──────── Exercise input ────────

theorem resumeChannel_evolves {s0 s : State} {c : Nat} (h : Evolves s0 s) : Evolves s0 (resumeChannel s c) := by
  unfold resumeChannel
  repeat' first
    | with_reducible assumption | with_reducible apply chanError_evolves | with_reducible apply startShadow_evolves
    | with_reducible apply setFld_evolves | with_reducible apply evolves_ite | (split)

theorem sluCtlWrite_evolves {s0 s : State} {c : Nat} {v : Nat} (h : Evolves s0 s) : Evolves s0 (sluCtlWrite s c v) := by
  unfold sluCtlWrite
  repeat' first
    | with_reducible assumption | with_reducible apply setFlag_evolves | with_reducible apply armChannel_evolves
    | with_reducible apply stopChannel_evolves | with_reducible apply resumeChannel_evolves
    | with_reducible apply evolves_ite 

theorem sluCfgWrite_evolves {s0 s : State} {c : Nat} {v : Nat} (h : Evolves s0 s) : Evolves s0 (sluCfgWrite s c v) := by
  unfold sluCfgWrite
  repeat' first
    | with_reducible assumption | with_reducible apply setFld_evolves | with_reducible apply setFlag_evolves
    | with_reducible apply chanError_evolves | with_reducible apply evolves_ite

theorem shadowWrite_evolves {s0 s : State} {r : Reg} {c : Nat} {v : Nat} (h : Evolves s0 s) : Evolves s0 (shadowWrite s r c v) := by
  unfold shadowWrite
  repeat' first
    | with_reducible assumption | with_reducible apply chanError_evolves | with_reducible apply setReg_evolves
    | with_reducible apply evolves_ite 

end Sys2Proof.Machine
end

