-- ==== Sys2Proof/Laws/EvQuern.lean ====
section
/-! SUPPORT. The functions of Machine/Quern.lean only evolve the state (Safety.lean, Evolves). -/

namespace Sys2Proof.Machine

theorem State.setQuern_evolves {s0 s : State} {q : Nat} {x : Option Quern} (h : Evolves s0 s) : Evolves s0 (State.setQuern s q x) := by
  unfold State.setQuern
  repeat' first
    | with_reducible assumption | with_reducible apply evolves_ite | simp only [evolves_mk]

theorem emptyTap_evolves {s0 s : State} {j : Job} (h : Evolves s0 s) : Evolves s0 (emptyTap s j) := by
  unfold emptyTap
  repeat' first
    | with_reducible assumption | with_reducible apply exec_evolves | with_reducible apply writeTap_evolves
    | with_reducible apply okJob_evolves | with_reducible apply failJob_evolves
    | with_reducible refine evolves_exec (by assumption) ?_ ?_ | (split)

theorem compressOp_evolves {s0 s : State} {id : Nat} (h : Evolves s0 s) : Evolves s0 (compressOp s id) := by
  unfold compressOp
  repeat' first
    | with_reducible assumption | with_reducible apply emptyTap_evolves | with_reducible apply setTasks_evolves
    | with_reducible apply finishJob_evolves | with_reducible apply evolves_ite | (split)

theorem decompressOp_evolves {s0 s : State} {id : Nat} (h : Evolves s0 s) : Evolves s0 (decompressOp s id) := by
  unfold decompressOp
  repeat' first
    | with_reducible assumption | with_reducible apply emptyTap_evolves | with_reducible apply finishJob_evolves
    | with_reducible apply setTasks_evolves | with_reducible apply evolves_ite | (split)

theorem freeQuern_evolves {s0 s : State} {q : Nat} (h : Evolves s0 s) : Evolves s0 (freeQuern s q) := by
  unfold freeQuern
  repeat' first
    | with_reducible assumption | with_reducible apply State.setCtx_evolves | with_reducible apply freeEngineChan_evolves
    | with_reducible apply State.setQuern_evolves | (split)

theorem addTotals_evolves {s0 s : State} {id : Nat} {n : Nat} (h : Evolves s0 s) : Evolves s0 (addTotals s id n) := by
  unfold addTotals
  repeat' first
    | with_reducible assumption | with_reducible apply State.setJob_evolves

theorem codeBlock_evolves {j : Job} {q : Nat} {x : Quern} : (codeBlock j q x : Op Staged).evolves := by
  unfold codeBlock
  repeat' first
    | intro _ | with_reducible exact Evolves.refl _ | with_reducible apply readMem_evolves
    | with_reducible apply State.countReq_evolves | with_reducible apply bind_evolves | with_reducible apply pure_evolves
    | with_reducible apply upd_evolves | with_reducible apply throw_evolves | simp only [evolves_mk] | (split)

theorem unblock_evolves {j : Job} {q : Nat} {x : Quern} : (unblock j q x : Op Staged).evolves := by
  unfold unblock
  repeat' first
    | intro _ | with_reducible exact Evolves.refl _ | with_reducible apply readMem_evolves
    | with_reducible apply State.countReq_evolves | with_reducible apply bind_evolves | with_reducible apply pure_evolves
    | with_reducible apply upd_evolves | with_reducible apply throw_evolves | with_reducible apply ite_op_evolves | (split)

theorem fillStaging_evolves {s0 s : State} {q : Nat} (h : Evolves s0 s) : Evolves s0 (fillStaging s q) := by
  unfold fillStaging
  repeat' first
    | intro _ | with_reducible assumption | with_reducible exact Evolves.refl _ | with_reducible apply exec_evolves
    | with_reducible apply unblock_evolves | with_reducible apply codeBlock_evolves
    | with_reducible apply State.setQuern_evolves | with_reducible apply evolves_ite | with_reducible apply evolves_foldl
    | with_reducible apply evolves_foldl_snd | with_reducible apply evolves_foldl_fst
    | with_reducible refine evolves_snd (by assumption) ?_ | with_reducible refine evolves_fst (by assumption) ?_
    | with_reducible refine evolves_exec (by assumption) ?_ ?_ | with_reducible refine evolves_ok (by assumption) ?_ ?_
    | with_reducible refine evolves_error (by assumption) ?_ ?_ | with_reducible apply bind_evolves
    | with_reducible apply pure_evolves | with_reducible apply get_evolves | with_reducible apply upd_evolves
    | with_reducible apply throw_evolves | with_reducible apply ite_op_evolves | with_reducible apply modifyGet_evolves
    | with_reducible apply ask_evolves | with_reducible apply attempt_evolves | with_reducible apply mapM_evolves
    | with_reducible apply forM_evolves | with_reducible apply forIn_evolves | with_reducible apply foldlM_evolves
    | simp only [evolves_mk] | (split)

theorem quernDispatch_evolves {s0 s : State} {j : Job} {part : Nat} {q : Nat} (h : Evolves s0 s) : Evolves s0 (quernDispatch s j part q) := by
  unfold quernDispatch
  repeat' first
    | with_reducible assumption | with_reducible apply fillStaging_evolves | with_reducible apply State.setQuern_evolves
    | with_reducible refine takeEngineChan_evolves (by assumption) ?_ | (split)

theorem writeStaged_evolves {j : Job} {q : Nat} {x : Quern} {b : Staged} : (writeStaged j q x b : Op Unit).evolves := by
  unfold writeStaged
  repeat' first
    | intro _ | with_reducible assumption | with_reducible exact Evolves.refl _ | with_reducible apply jobWrite_evolves
    | with_reducible apply State.countReq_evolves | with_reducible apply bind_evolves | with_reducible apply pure_evolves
    | with_reducible apply get_evolves | with_reducible apply upd_evolves | with_reducible apply throw_evolves
    | with_reducible apply ite_op_evolves | with_reducible apply modifyGet_evolves | with_reducible apply ask_evolves
    | with_reducible apply attempt_evolves | with_reducible apply mapM_evolves | with_reducible apply forM_evolves
    | with_reducible apply forIn_evolves | with_reducible apply foldlM_evolves | with_reducible apply evolves_ite
    | with_reducible apply evolves_foldl  | with_reducible apply evolves_foldl_snd | with_reducible apply evolves_foldl_fst
    | with_reducible refine evolves_snd (by assumption) ?_ | with_reducible refine evolves_fst (by assumption) ?_
    | with_reducible refine evolves_exec (by assumption) ?_ ?_ | with_reducible refine evolves_ok (by assumption) ?_ ?_
    | with_reducible refine evolves_error (by assumption) ?_ ?_ | simp only [evolves_mk] | (split)

theorem quernError_evolves {s0 s : State} {q : Nat} {j : Job} {o : Outc} (h : Evolves s0 s) : Evolves s0 (quernError s q j o) := by
  unfold quernError
  repeat' first
    | with_reducible assumption | with_reducible apply State.countReq_evolves | with_reducible apply setReg_evolves
    | with_reducible apply evolves_ite 

theorem stagedWork_evolves {j : Job} {q : Nat} {x : Quern} {b : Staged} {rest : List Staged} : (stagedWork j q x b rest : Op Unit).evolves := by
  unfold stagedWork
  repeat' first
    | intro _ | with_reducible assumption | with_reducible exact Evolves.refl _ | with_reducible apply writeStaged_evolves
    | with_reducible apply stageTap_evolves | with_reducible apply addTotals_evolves
    | with_reducible apply State.setQuern_evolves | with_reducible apply closeTap_evolves | with_reducible apply bind_evolves
    | with_reducible apply pure_evolves | with_reducible apply get_evolves | with_reducible apply upd_evolves
    | with_reducible apply throw_evolves | with_reducible apply ite_op_evolves | with_reducible apply modifyGet_evolves
    | with_reducible apply ask_evolves | with_reducible apply attempt_evolves | with_reducible apply mapM_evolves
    | with_reducible apply forM_evolves | with_reducible apply forIn_evolves | with_reducible apply foldlM_evolves
    | with_reducible apply evolves_ite  | with_reducible apply evolves_foldl | with_reducible apply evolves_foldl_snd
    | with_reducible apply evolves_foldl_fst | with_reducible refine evolves_snd (by assumption) ?_
    | with_reducible refine evolves_fst (by assumption) ?_ | with_reducible refine evolves_exec (by assumption) ?_ ?_
    | with_reducible refine evolves_ok (by assumption) ?_ ?_ | with_reducible refine evolves_error (by assumption) ?_ ?_
    | simp only [evolves_mk] | (split)

theorem blockStaged_evolves {s0 s : State} {q : Nat} (h : Evolves s0 s) : Evolves s0 (blockStaged s q) := by
  unfold blockStaged
  repeat' first
    | intro _ | with_reducible assumption | with_reducible exact Evolves.refl _ | with_reducible apply dropTask_evolves
    | with_reducible apply freeQuern_evolves | with_reducible apply fillStaging_evolves | with_reducible apply exec_evolves
    | with_reducible apply stagedWork_evolves | with_reducible apply quernError_evolves
    | with_reducible apply failJob_evolves | with_reducible apply evolves_ite | with_reducible apply evolves_foldl
    | with_reducible apply evolves_foldl_snd | with_reducible apply evolves_foldl_fst
    | with_reducible refine evolves_snd (by assumption) ?_ | with_reducible refine evolves_fst (by assumption) ?_
    | with_reducible refine evolves_exec (by assumption) ?_ ?_ | with_reducible refine evolves_ok (by assumption) ?_ ?_
    | with_reducible refine evolves_error (by assumption) ?_ ?_ | with_reducible apply bind_evolves
    | with_reducible apply pure_evolves | with_reducible apply get_evolves | with_reducible apply upd_evolves
    | with_reducible apply throw_evolves | with_reducible apply ite_op_evolves | with_reducible apply modifyGet_evolves
    | with_reducible apply ask_evolves | with_reducible apply attempt_evolves | with_reducible apply mapM_evolves
    | with_reducible apply forM_evolves | with_reducible apply forIn_evolves | with_reducible apply foldlM_evolves
    | simp only [evolves_mk] | (split)

end Sys2Proof.Machine
end

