@[simp] theorem State.setQueue_pending (s : State) (n : Nat) (f : Queue → Queue) : (s.setQueue n f).pending = s.pending := rfl
@[simp] theorem State.setQueue_regs (s : State) (n : Nat) (f : Queue → Queue) : (s.setQueue n f).regs = s.regs := rfl
@[simp] theorem State.setQueue_mem (s : State) (n : Nat) (f : Queue → Queue) : (s.setQueue n f).mem = s.mem := rfl
@[simp] theorem State.setQueue_xlt (s : State) (n : Nat) (f : Queue → Queue) : (s.setQueue n f).xlt = s.xlt := rfl
@[simp] theorem State.setQueue_gran (s : State) (n : Nat) (f : Queue → Queue) : (s.setQueue n f).gran = s.gran := rfl
@[simp] theorem State.setQueue_dram (s : State) (n : Nat) (f : Queue → Queue) : (s.setQueue n f).dram = s.dram := rfl
@[simp] theorem State.setQueue_msix (s : State) (n : Nat) (f : Queue → Queue) : (s.setQueue n f).msix = s.msix := rfl
@[simp] theorem State.setQueue_issued (s : State) (n : Nat) (f : Queue → Queue) : (s.setQueue n f).issued = s.issued := rfl
@[simp] theorem State.setQueue_tails (s : State) (n : Nat) (f : Queue → Queue) : (s.setQueue n f).tails = s.tails := rfl
@[simp] theorem State.setQueue_fan (s : State) (n : Nat) (f : Queue → Queue) : (s.setQueue n f).fan = s.fan := rfl
@[simp] theorem State.setQueue_pipe (s : State) (n : Nat) (f : Queue → Queue) : (s.setQueue n f).pipe = s.pipe := rfl
@[simp] theorem State.setQueue_mpd (s : State) (n : Nat) (f : Queue → Queue) : (s.setQueue n f).mpd = s.mpd := rfl
@[simp] theorem State.setQueue_vols (s : State) (n : Nat) (f : Queue → Queue) : (s.setQueue n f).vols = s.vols := rfl
@[simp] theorem State.setQueue_units (s : State) (n : Nat) (f : Queue → Queue) : (s.setQueue n f).units = s.units := rfl
@[simp] theorem State.setQueue_keys (s : State) (n : Nat) (f : Queue → Queue) : (s.setQueue n f).keys = s.keys := rfl
@[simp] theorem State.setQueue_keyOp (s : State) (n : Nat) (f : Queue → Queue) : (s.setQueue n f).keyOp = s.keyOp := rfl
@[simp] theorem State.setQueue_restoreBuf (s : State) (n : Nat) (f : Queue → Queue) : (s.setQueue n f).restoreBuf = s.restoreBuf := rfl
@[simp] theorem State.setQueue_resets (s : State) (n : Nat) (f : Queue → Queue) : (s.setQueue n f).resets = s.resets := rfl
@[simp] theorem State.setQueue_halted (s : State) (n : Nat) (f : Queue → Queue) : (s.setQueue n f).halted = s.halted := rfl
@[simp] theorem State.setQueue_haltMsgs (s : State) (n : Nat) (f : Queue → Queue) : (s.setQueue n f).haltMsgs = s.haltMsgs := rfl
@[simp] theorem State.setQueue_traceLog (s : State) (n : Nat) (f : Queue → Queue) : (s.setQueue n f).traceLog = s.traceLog := rfl
@[simp] theorem State.setQueue_fatal (s : State) (n : Nat) (f : Queue → Queue) : (s.setQueue n f).fatal = s.fatal := rfl
@[simp] theorem State.setQueue_readOnly (s : State) (n : Nat) (f : Queue → Queue) : (s.setQueue n f).readOnly = s.readOnly := rfl
@[simp] theorem State.setQueue_otp (s : State) (n : Nat) (f : Queue → Queue) : (s.setQueue n f).otp = s.otp := rfl
@[simp] theorem State.setQueue_otpOp (s : State) (n : Nat) (f : Queue → Queue) : (s.setQueue n f).otpOp = s.otpOp := rfl
@[simp] theorem State.setQueue_boot (s : State) (n : Nat) (f : Queue → Queue) : (s.setQueue n f).boot = s.boot := rfl
@[simp] theorem State.setQueue_bar4 (s : State) (n : Nat) (f : Queue → Queue) : (s.setQueue n f).bar4 = s.bar4 := rfl
@[simp] theorem State.setQueue_answers (s : State) (n : Nat) (f : Queue → Queue) : (s.setQueue n f).answers = s.answers := rfl
@[simp] theorem State.setQueue_bw (s : State) (n : Nat) (f : Queue → Queue) : (s.setQueue n f).bw = s.bw := rfl
@[simp] theorem State.setQueue_sckOwed (s : State) (n : Nat) (f : Queue → Queue) : (s.setQueue n f).sckOwed = s.sckOwed := rfl
@[simp] theorem State.setQueue_events (s : State) (n : Nat) (f : Queue → Queue) : (s.setQueue n f).events = s.events := rfl
@[simp] theorem State.setQueue_cycle (s : State) (n : Nat) (f : Queue → Queue) : (s.setQueue n f).cycle = s.cycle := rfl
@[simp] theorem State.setQueue_free (s : State) (n : Nat) (f : Queue → Queue) : (s.setQueue n f).free = s.free := rfl
@[simp] theorem State.setQueue_reg (s : State) (n : Nat) (f : Queue → Queue) (q : Reg) (x : Nat) : (s.setQueue n f).reg q x = s.reg q x := rfl
@[simp] theorem State.setQueue_fld (s : State) (n : Nat) (f : Queue → Queue) (q : Fld) (x : Nat) : (s.setQueue n f).fld q x = s.fld q x := rfl
@[simp] theorem State.setQueue_flag (s : State) (n : Nat) (f : Queue → Queue) (q : Fld) (x : Nat) : (s.setQueue n f).flag q x = s.flag q x := rfl

@[simp] theorem State.setJob_pending (s : State) (id : Nat) (f : Job → Job) : (s.setJob id f).pending = s.pending := rfl
@[simp] theorem State.setJob_regs (s : State) (id : Nat) (f : Job → Job) : (s.setJob id f).regs = s.regs := rfl
@[simp] theorem State.setJob_mem (s : State) (id : Nat) (f : Job → Job) : (s.setJob id f).mem = s.mem := rfl
@[simp] theorem State.setJob_xlt (s : State) (id : Nat) (f : Job → Job) : (s.setJob id f).xlt = s.xlt := rfl
@[simp] theorem State.setJob_gran (s : State) (id : Nat) (f : Job → Job) : (s.setJob id f).gran = s.gran := rfl
@[simp] theorem State.setJob_dram (s : State) (id : Nat) (f : Job → Job) : (s.setJob id f).dram = s.dram := rfl
@[simp] theorem State.setJob_msix (s : State) (id : Nat) (f : Job → Job) : (s.setJob id f).msix = s.msix := rfl
@[simp] theorem State.setJob_queues (s : State) (id : Nat) (f : Job → Job) : (s.setJob id f).queues = s.queues := rfl
@[simp] theorem State.setJob_issued (s : State) (id : Nat) (f : Job → Job) : (s.setJob id f).issued = s.issued := rfl
@[simp] theorem State.setJob_tails (s : State) (id : Nat) (f : Job → Job) : (s.setJob id f).tails = s.tails := rfl
@[simp] theorem State.setJob_pipe (s : State) (id : Nat) (f : Job → Job) : (s.setJob id f).pipe = s.pipe := rfl
@[simp] theorem State.setJob_mpd (s : State) (id : Nat) (f : Job → Job) : (s.setJob id f).mpd = s.mpd := rfl
@[simp] theorem State.setJob_vols (s : State) (id : Nat) (f : Job → Job) : (s.setJob id f).vols = s.vols := rfl
@[simp] theorem State.setJob_units (s : State) (id : Nat) (f : Job → Job) : (s.setJob id f).units = s.units := rfl
@[simp] theorem State.setJob_keys (s : State) (id : Nat) (f : Job → Job) : (s.setJob id f).keys = s.keys := rfl
@[simp] theorem State.setJob_keyOp (s : State) (id : Nat) (f : Job → Job) : (s.setJob id f).keyOp = s.keyOp := rfl
@[simp] theorem State.setJob_restoreBuf (s : State) (id : Nat) (f : Job → Job) : (s.setJob id f).restoreBuf = s.restoreBuf := rfl
@[simp] theorem State.setJob_resets (s : State) (id : Nat) (f : Job → Job) : (s.setJob id f).resets = s.resets := rfl
@[simp] theorem State.setJob_halted (s : State) (id : Nat) (f : Job → Job) : (s.setJob id f).halted = s.halted := rfl
@[simp] theorem State.setJob_haltMsgs (s : State) (id : Nat) (f : Job → Job) : (s.setJob id f).haltMsgs = s.haltMsgs := rfl
@[simp] theorem State.setJob_traceLog (s : State) (id : Nat) (f : Job → Job) : (s.setJob id f).traceLog = s.traceLog := rfl
@[simp] theorem State.setJob_fatal (s : State) (id : Nat) (f : Job → Job) : (s.setJob id f).fatal = s.fatal := rfl
@[simp] theorem State.setJob_readOnly (s : State) (id : Nat) (f : Job → Job) : (s.setJob id f).readOnly = s.readOnly := rfl
@[simp] theorem State.setJob_otp (s : State) (id : Nat) (f : Job → Job) : (s.setJob id f).otp = s.otp := rfl
@[simp] theorem State.setJob_otpOp (s : State) (id : Nat) (f : Job → Job) : (s.setJob id f).otpOp = s.otpOp := rfl
@[simp] theorem State.setJob_boot (s : State) (id : Nat) (f : Job → Job) : (s.setJob id f).boot = s.boot := rfl
@[simp] theorem State.setJob_bar4 (s : State) (id : Nat) (f : Job → Job) : (s.setJob id f).bar4 = s.bar4 := rfl
@[simp] theorem State.setJob_answers (s : State) (id : Nat) (f : Job → Job) : (s.setJob id f).answers = s.answers := rfl
@[simp] theorem State.setJob_bw (s : State) (id : Nat) (f : Job → Job) : (s.setJob id f).bw = s.bw := rfl
@[simp] theorem State.setJob_sckOwed (s : State) (id : Nat) (f : Job → Job) : (s.setJob id f).sckOwed = s.sckOwed := rfl
@[simp] theorem State.setJob_events (s : State) (id : Nat) (f : Job → Job) : (s.setJob id f).events = s.events := rfl
@[simp] theorem State.setJob_cycle (s : State) (id : Nat) (f : Job → Job) : (s.setJob id f).cycle = s.cycle := rfl
@[simp] theorem State.setJob_free (s : State) (id : Nat) (f : Job → Job) : (s.setJob id f).free = s.free := rfl
@[simp] theorem State.setJob_reg (s : State) (id : Nat) (f : Job → Job) (q : Reg) (x : Nat) : (s.setJob id f).reg q x = s.reg q x := rfl
@[simp] theorem State.setJob_fld (s : State) (id : Nat) (f : Job → Job) (q : Fld) (x : Nat) : (s.setJob id f).fld q x = s.fld q x := rfl
@[simp] theorem State.setJob_flag (s : State) (id : Nat) (f : Job → Job) (q : Fld) (x : Nat) : (s.setJob id f).flag q x = s.flag q x := rfl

────────

> [Task to carry out] In the lines above, spot each one that contains the word "traceLog" and copy it.

> [Problem solution]
@[simp] theorem State.setQueue_traceLog (s : State) (n : Nat) (f : Queue → Queue) : (s.setQueue n f).traceLog = s.traceLog := rfl
@[simp] theorem State.setJob_traceLog (s : State) (id : Nat) (f : Job → Job) : (s.setJob id f).traceLog = s.traceLog := rfl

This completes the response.